Wang J, Cao J, Dickson AL, Poss KD - Nature (2015)

Bottom Line: Transplantation of Sonic hedgehog (Shh)-soaked beads at the ventricular base stimulates epicardial regeneration after bulbous arteriosus removal, indicating that Hh signalling can substitute for the influence of the outflow tract.Thus, the ventricular epicardium has pronounced regenerative capacity, regulated by the neighbouring cardiac outflow tract and Hh signalling.These findings extend our understanding of tissue interactions during regeneration and have implications for mobilizing epicardial cells for therapeutic heart repair.

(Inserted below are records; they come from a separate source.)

-- ==== Sys2Proof/Laws/Framing.lean ====
section
/-! SUPPORT. What a strobe window does, with the peripheral on the wires and with nothing on them: opening, the instruction byte, data bytes, key bytes, closing. -/

namespace Sys2Proof.Machine

/-! ## Opening and closing -/

/-- The window has opened (R211). -/
def State.opened (s : State) : State :=
  { s with pins := { s.pins with stb := false }, per := s.per.openWindow, trace := s.trace ++ [.stb false] }

/-- The window has closed (R211). -/
def State.closed (s : State) : State :=
  { s with pins := { s.pins with stb := true }, per := s.per.closeWindow, trace := s.trace ++ [.stb true] }

/-- STB at `v` with nobody listening. -/
def State.strobed (s : State) (v : Bool) : State :=
  { s with pins := { s.pins with stb := v }, trace := s.trace ++ [.stb v] }

theorem setStb_open {s : State} (ha : s.attached = .peripheral) (hs : s.pins.stb = true) :
    setStb false s = .next s.opened := by
  simp [setStb, stbEdge, State.opened, State.log, State.setPins, State.setPer, ha, hs]

theorem setStb_close {s : State} (ha : s.attached = .peripheral) (hs : s.pins.stb = false) :
    setStb true s = .next s.closed := by
  simp [setStb, stbEdge, State.closed, State.log, State.setPins, State.setPer, ha, hs]

theorem setStb_absent {s : State} (ha : s.attached = .nothing ∨ s.attached = .unpowered) (v : Bool) : setStb v s = .next (s.strobed v) := by
  unfold setStb stbEdge State.strobed State.log State.setPins
  rcases ha with ha | ha <;> simp [ha]

theorem receiving_opened {s : State} (ha : s.attached = .peripheral) (hd : s.pins.dir = .output) :
    Receiving s.opened := ⟨ha, rfl, hd, .inl rfl, rfl⟩

/-! ## The instruction byte -/

/-- The first byte of a window is in and about to be decoded. -/
def State.received (s : State) (c : Byte) : State := s.opened.tookByte c

/-- The first byte of a window is decoded as it stands (R212, R213). -/
theorem window_firstByte {s : State} (ha : s.attached = .peripheral) (hs : s.pins.stb = true)
    (hd : s.pins.dir = .output) (c : Byte) (rest : State → Out State) :
    window (fun s1 => andThen (writeByte c s1) rest) s =
      andThen (andThen (acceptInstruction (s.received c)) rest) (setStb true) := by
  unfold window
  rw [setStb_open ha hs, andThen_next]
  beta_reduce
  rw [writeByte_receiving (receiving_opened ha hd) rfl]
  rfl

/-- `push_instruction(code)` (R142) with the peripheral on the wires. -/
theorem pushInstruction_peripheral {s : State} (ha : s.attached = .peripheral) (hs : s.pins.stb = true)
    (hd : s.pins.dir = .output) (c : Byte) :
    pushInstruction c s = andThen (acceptInstruction (s.received c)) (setStb true) := by
  unfold pushInstruction window
  rw [setStb_open ha hs, andThen_next, writeByte_receiving (receiving_opened ha hd) rfl]
  rfl

/-- `push_instruction(code)` with nothing on the wires. -/
theorem pushInstruction_absent {s : State} (ha : s.attached = .nothing ∨ s.attached = .unpowered) (hd : s.pins.dir = .output) (c : Byte) :
    pushInstruction c s = .next (((s.strobed false).wroteByte c).strobed true) := by
  unfold pushInstruction window
  rw [setStb_absent ha, andThen_next, writeByte_absent (s := s.strobed false) ha hd, andThen_next,
    setStb_absent (s := (s.strobed false).wroteByte c) ha]

/-- A decoded byte is executed. -/
theorem acceptInstruction_ok {s : State} {i : Instr} (h : decodeWire s.params s.per.sr = .ok i) :
    acceptInstruction s = execWire i s := by
  unfold acceptInstruction; rw [h]

/-- A byte that is no instruction is refused (R221). -/
theorem acceptInstruction_error {s : State} {r : Reject} (h : decodeWire s.params s.per.sr = .error r) :
    acceptInstruction s = .refused .reservedFirstByte := by
  unfold acceptInstruction; rw [h]

/-! ## Data bytes -/

theorem Memory.burst_wf {m : Memory} (h : Memory.wf m = true) (a : Addr) (ds : List Byte) :
    Memory.wf (Memory.burst m a ds) = true := by
  induction ds generalizing m a with
  | nil => exact h
  | cons d rest ih => exact ih (Memory.write_wf h a d) (a + 1#4)

/-- The state after data bytes in phase DATA_IN. -/
def State.tookData (s : State) : List Byte → State
  | [] => s
  | d :: rest => State.tookData (storeDataByte (s.tookByte d)) rest

/-- R218: each data byte written in DATA_IN is stored, in order. -/
theorem writeBytes_dataIn {s : State} (h : Receiving s) (hp : s.per.phase = .dataIn) (hb : s.per.bc = 0#3)
    (ds : List Byte) : writeBytes ds s = .next (s.tookData ds) := by
  induction ds generalizing s with
  | nil => rfl
  | cons d rest ih =>
    have hc : byteComplete (s.tookByte d) = .next (storeDataByte (s.tookByte d)) := by
      have : (s.tookByte d).per.phase = .dataIn := hp
      unfold byteComplete; rw [this]
    simp only [writeBytes, writeByte_receiving h hb, hc, andThen_next]
    exact ih ⟨h.attached, h.stb, h.dir, .inr hp, h.drv⟩ hp rfl

/-- What the data bytes of a burst have done, register by register. -/
structure TookData (s t : State) (ds : List Byte) : Prop where
  mem : t.per.mem = Memory.burst s.per.mem s.per.ap ds
  ap : t.per.ap = s.per.ap + BitVec.ofNat 4 ds.length
  regs : t.per = { s.per with mem := t.per.mem, ap := t.per.ap, sr := t.per.sr, bc := t.per.bc }
  lastByte : t.per.sr = ds.getLastD s.per.sr
  pins : t.pins = { s.pins with clk := t.pins.clk, dio := t.pins.dio }
  clk : t.pins.clk = (s.pins.clk || !ds.isEmpty)
  dio : t.pins.dio = (ds.map fun d : Byte => d.getLsbD 7).getLastD s.pins.dio
  count : t.per.bc = if ds.isEmpty then s.per.bc else 0#3
  trace : t.trace = s.trace ++ ds.flatMap writeByteEvents
  rest : t = { s with per := t.per, pins := t.pins, trace := t.trace }

theorem tookData_spec (s : State) (ds : List Byte) : TookData s (s.tookData ds) ds := by
  induction ds generalizing s with
  | nil => constructor <;> simp [State.tookData, Memory.burst]
  | cons d rest ih =>
    have := ih (storeDataByte (s.tookByte d))
    have hlen : s.per.ap + 1#4 + BitVec.ofNat 4 rest.length = s.per.ap + BitVec.ofNat 4 (rest.length + 1) := by
      apply BitVec.eq_of_toNat_eq
      simp only [BitVec.toNat_add, BitVec.toNat_ofNat]; omega
    refine ⟨this.mem, ?_, ?_, ?_, ?_, ?_, ?_, ?_, ?_, ?_⟩
    · exact this.ap.trans hlen
    · exact this.regs
    · rw [State.tookData, this.lastByte, List.getLastD_cons]; rfl
    · exact this.pins
    · have h := this.clk
      simpa [State.tookData, storeDataByte, State.tookByte, State.taking, State.driving, State.setPer] using h
    · rw [State.tookData, this.dio, List.map_cons, List.getLastD_cons]; rfl
    · have h := this.count
      rw [State.tookData, h]; split <;> rfl
    · rw [State.tookData, this.trace, List.flatMap_cons]
      simp [storeDataByte, State.tookByte, State.taking, State.driving, State.setPer]
    · exact this.rest

/-! ## Key bytes -/

/-- The state after key byte `i` of a window, with `es` seen since the first of them. -/
def State.keyed (s : State) (i : Nat) (es : List PinEvent) : State :=
  { s with
    pins := { s.pins with clk := true, dir := .output }
    per := s.per.gaveByte i
    harness := { s.harness with drv := .z }
    trace := s.trace ++ es }

/-- The state after the four key bytes of a window (R190, R220). -/
def State.gaveKeys (s : State) : State :=
  s.keyed 3 (readByteEvents (keyByte s.per.kw 0) ++ readByteEvents (keyByte s.per.kw 1) ++
    readByteEvents (keyByte s.per.kw 2) ++ readByteEvents (keyByte s.per.kw 3))

theorem readByte_first {s : State} (h : ReadingOut s) (hr : s.per.rc = 0#6) :
    readByte s = .next (keyByte s.per.kw 0, s.keyed 0 (readByteEvents (keyByte s.per.kw 0))) := by
  rw [readByte_readingOut h 0 (by omega) hr]; rfl

theorem readByte_keyed {s : State} (h : ReadingOut s) (i : Nat) (hi : i < 3) (es : List PinEvent) :
    readByte (s.keyed i es) =
      .next (keyByte s.per.kw (i + 1), s.keyed (i + 1) (es ++ readByteEvents (keyByte s.per.kw (i + 1)))) := by
  rw [readByte_readingOut (s := s.keyed i es) ⟨h.attached, h.stb, rfl, h.phase⟩ (i + 1) (by omega) rfl]
  simp [State.keyed, State.readDone, State.setPer, Periph.gaveByte]

/-- R190, R191: the four `read_byte` calls of a scan return the key word. -/
theorem readBytes_readingOut {s : State} (h : ReadingOut s) (hr : s.per.rc = 0#6) :
    readBytes 4 0 0#32 s = .next (s.per.kw, s.gaveKeys) := by
  simp only [readBytes, readByte_first h hr, andThen_next, readByte_keyed h _ (show 0 < 3 by omega),
    readByte_keyed h _ (show 0 + 1 < 3 by omega), readByte_keyed h _ (show 0 + 1 + 1 < 3 by omega), Nat.reduceAdd,
    placeKeyBytes s.per.kw]
  rfl

/-- The four `read_byte` calls with nothing on the wires (R78). -/
theorem readBytes_absent {s : State} (ha : s.attached = .nothing ∨ s.attached = .unpowered) :
    readBytes 4 0 0#32 s =
      .next (0xFFFFFFFF#32, (((s.readDone 0xFF#8).readDone 0xFF#8).readDone 0xFF#8).readDone 0xFF#8) := by
  have hw : placeKeyByte (placeKeyByte (placeKeyByte (placeKeyByte 0#32 0 0xFF#8) 1 0xFF#8) 2 0xFF#8) 3 0xFF#8 =
      0xFFFFFFFF#32 := by decide
  simp only [readBytes]
  rw [readByte_absent ha, andThen_next, readByte_absent (s := s.readDone _) ha, andThen_next,
    readByte_absent (s := (s.readDone _).readDone _) ha, andThen_next,
    readByte_absent (s := ((s.readDone _).readDone _).readDone _) ha, andThen_next]
  simp only [Nat.reduceAdd, hw]

end Sys2Proof.Machine
end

View Article: PubMed Central - PubMed

Affiliation: Department of Cell Biology and Howard Hughes Medical Institute, Duke University Medical Center, Durham, North Carolina 27710, USA.

ABSTRACT
In response to cardiac damage, a mesothelial tissue layer enveloping the heart called the epicardium is activated to proliferate and accumulate at the injury site. Recent studies have implicated the epicardium in multiple aspects of cardiac repair: as a source of paracrine signals for cardiomyocyte survival or proliferation; a supply of perivascular cells and possibly other cell types such as cardiomyocytes; and as a mediator of inflammation. However, the biology and dynamism of the adult epicardium is poorly understood. To investigate this, we created a transgenic line to ablate the epicardial cell population in adult zebrafish. Here we find that genetic depletion of the epicardium after myocardial loss inhibits cardiomyocyte proliferation and delays muscle regeneration. The epicardium vigorously regenerates after its ablation, through proliferation and migration of spared epicardial cells as a sheet to cover the exposed ventricular surface in a wave from the chamber base towards its apex. By reconstituting epicardial regeneration ex vivo, we show that extirpation of the bulbous arteriosus-a distinct, smooth-muscle-rich tissue structure that distributes outflow from the ventricle-prevents epicardial regeneration. Conversely, experimental repositioning of the bulbous arteriosus by tissue recombination initiates epicardial regeneration and can govern its direction. Hedgehog (Hh) ligand is expressed in the bulbous arteriosus, and treatment with a Hh signalling antagonist arrests epicardial regeneration and blunts the epicardial response to muscle injury. Transplantation of Sonic hedgehog (Shh)-soaked beads at the ventricular base stimulates epicardial regeneration after bulbous arteriosus removal, indicating that Hh signalling can substitute for the influence of the outflow tract. Thus, the ventricular epicardium has pronounced regenerative capacity, regulated by the neighbouring cardiac outflow tract and Hh signalling. These findings extend our understanding of tissue interactions during regeneration and have implications for mobilizing epicardial cells for therapeutic heart repair.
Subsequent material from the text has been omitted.